/-! ### Accepted offers -/

/-- A host unit decodes to a command or a character (30_encoding R82, R90 to R93). -/
theorem blockRuns_of_decode_host {p : Packet} (hp : ∀ w, p ≠ .wire16 w) {i : Instr} (hd : decode p = .ok i) :
    blockRuns i = true := by
  cases p with
  | cmd32 w => exact blockRuns_of_decode_cmd32 hd
  | char8 c =>
    cases hd
    exact blockRuns_decodeChar c
  | wire16 w => exact absurd rfl (hp w)

/-- An accepted offer of a host unit runs what the unit decodes to, and cp counts it (42_control R162, R163, 10_state R23). -/
theorem offer_runs_decoded {s : State} (ha : s.accepts = true) {p : Packet} (hp : ∀ w, p ≠ .wire16 w) {i : Instr}
    (hd : decode p = .ok i) (rest : List Input) :
    ∃ t, exec i (s.accept rest) = .next t ∧ offer p rest s = .next { t with cp := s.cp + 1 } := by
  have hexec := exec_of_blockRuns (blockRuns_of_decode_host hp hd) (s.accept rest)
  refine ⟨_, hexec, ?_⟩
  simp only [offer, if_pos ha, hd, hexec, countOutcome, countEnded_complete, accept_cp]

/-- Settles O7: both offers are of a host unit, which the block accepts here. -/
theorem stepRunsTheDecodedCommand : Obligations.StepRunsTheDecodedCommand := by
  intro s rest i hbusy hlive
  have ha := accepts_eq_true.mpr ⟨hbusy, hlive⟩
  refine ⟨fun w hi hd => ?_, fun c hi hd => ?_⟩ <;> rw [step, hi]
  · exact offer_runs_decoded ha (by simp) hd rest
  · exact offer_runs_decoded ha (by simp) hd rest

/-- Settles O9: the raise is a command of its own, and a word that a row selects runs as any accepted unit does. -/
theorem unselectedWordRaisesIllegalCmd : Obligations.UnselectedWordRaisesIllegalCmd := by
  intro s w rest hbusy hlive hi
  refine ⟨fun e hd => raisesIllegalCmd_of_error hd s rest hbusy hlive hi, fun i hd => ?_⟩
  obtain ⟨t, ht, hstep⟩ := (stepRunsTheDecodedCommand s rest i hbusy hlive).1 w hi hd
  exact ⟨t, _, ht, hstep, rfl⟩

/-! ### Declined offers -/

/-- A block that does not accept declines every form of an offer (42_control R161, R163). -/
theorem step_declines {s : State} (ha : s.accepts = false) {x : Input} {rest : List Input} (hi : s.inputs = x :: rest)
    (ho : s.offered.isSome = true) : step s = .next (s.declineOffer rest) := by
  rw [State.offered, hi] at ho
  rw [step, hi]
  cases x with
  | cmd w => exact offer_declined rest ha _
  | char c => exact offer_declined rest ha _
  | begin w k => exact congrArg Host.Outcome.next (beginCommand_declined rest ha w k)
  | run | plat | loadIn | pad | reset => cases ho

theorem complete_keeps_inputs (ops : List Micro) (s : State) : (complete ops s).inputs = s.inputs :=
  (congrArg State.inputs (complete_inputs ops s.inputs s) :)

/-- Settles O15: a busy block declines the offer by finishing its command, which leaves the schedule as it is. -/
theorem offerWaitsWhileBusy : Obligations.OfferWaitsWhileBusy := by
  intro s hbusy ho
  have ha : s.accepts = false := by simp [State.accepts, hbusy]
  obtain ⟨x, rest, hi⟩ : ∃ x rest, s.inputs = x :: rest := by
    refine List.exists_cons_of_ne_nil fun hnil => ?_
    simp [State.offered, hnil] at ho
  refine ⟨_, step_declines ha hi ho, ?_, ?_, ?_⟩ <;> rw [State.declineOffer, if_pos hbusy]
  · exact finish_of_busy hbusy
  · exact finish_busy s
  · rw [finish_of_busy hbusy]
    exact complete_keeps_inputs s.seq s

/-! ### Where a step stops -/

/-- An offer is never stopped: commands fault into next states (60_exceptions R176). -/
theorem offer_next (p : Packet) (rest : List Input) (s : State) : ∃ t, offer p rest s = .next t := by
  unfold offer
  split
  · split
    · next i _ =>
      obtain ⟨t, ht⟩ := exec_next i (s.accept rest)
      exact ⟨t.countEnded, by rw [ht]; rfl⟩
    · exact ⟨_, rfl⟩
  · exact ⟨_, rfl⟩

theorem padInput_driven {l : Line} {s : State} (h : s.oe.get l = true) (b : Bool) (rest : List Input) :
    padInput l b rest s = .fault (.lineContention l) := by
  rw [padInput, if_pos h]

theorem padInput_undriven {l : Line} {s : State} (h : s.oe.get l = false) (b : Bool) (rest : List Input) :
    ∃ t, padInput l b rest s = .next t := by
  rw [padInput, if_neg (by simp [h])]
  split
  · split
    · exact exec_next _ _
    · exact ⟨_, rfl⟩
  · exact ⟨_, rfl⟩

/-- A step goes on, or stops at a level on a pad that the block drives (42_control R164). -/
theorem step_cases (s : State) :
    (∃ t, step s = .next t) ∨
    ∃ l b rest, s.inputs = .pad l b :: rest ∧ s.oe.get l = true ∧ step s = .fault (.lineContention l) := by
  cases hi : s.inputs with
  | nil => exact .inl ⟨_, by rw [step, hi]⟩
  | cons x rest =>
    rw [step, hi]
    cases x with
    | cmd w => exact .inl (offer_next _ rest s)
    | char c => exact .inl (offer_next _ rest s)
    | pad l b =>
      cases hoe : s.oe.get l with
      | false => exact .inl (padInput_undriven hoe b rest)
      | true => exact .inr ⟨l, b, rest, rfl, hoe, padInput_driven hoe b rest⟩
    | begin | run | plat | loadIn | reset => exact .inl ⟨_, rfl⟩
● ● ●
== TASK STATEMENT ==
Go through the data line by line and work out how many lines contain "obtain". Give only that number.

== OUTPUT OF THE TASK ==
3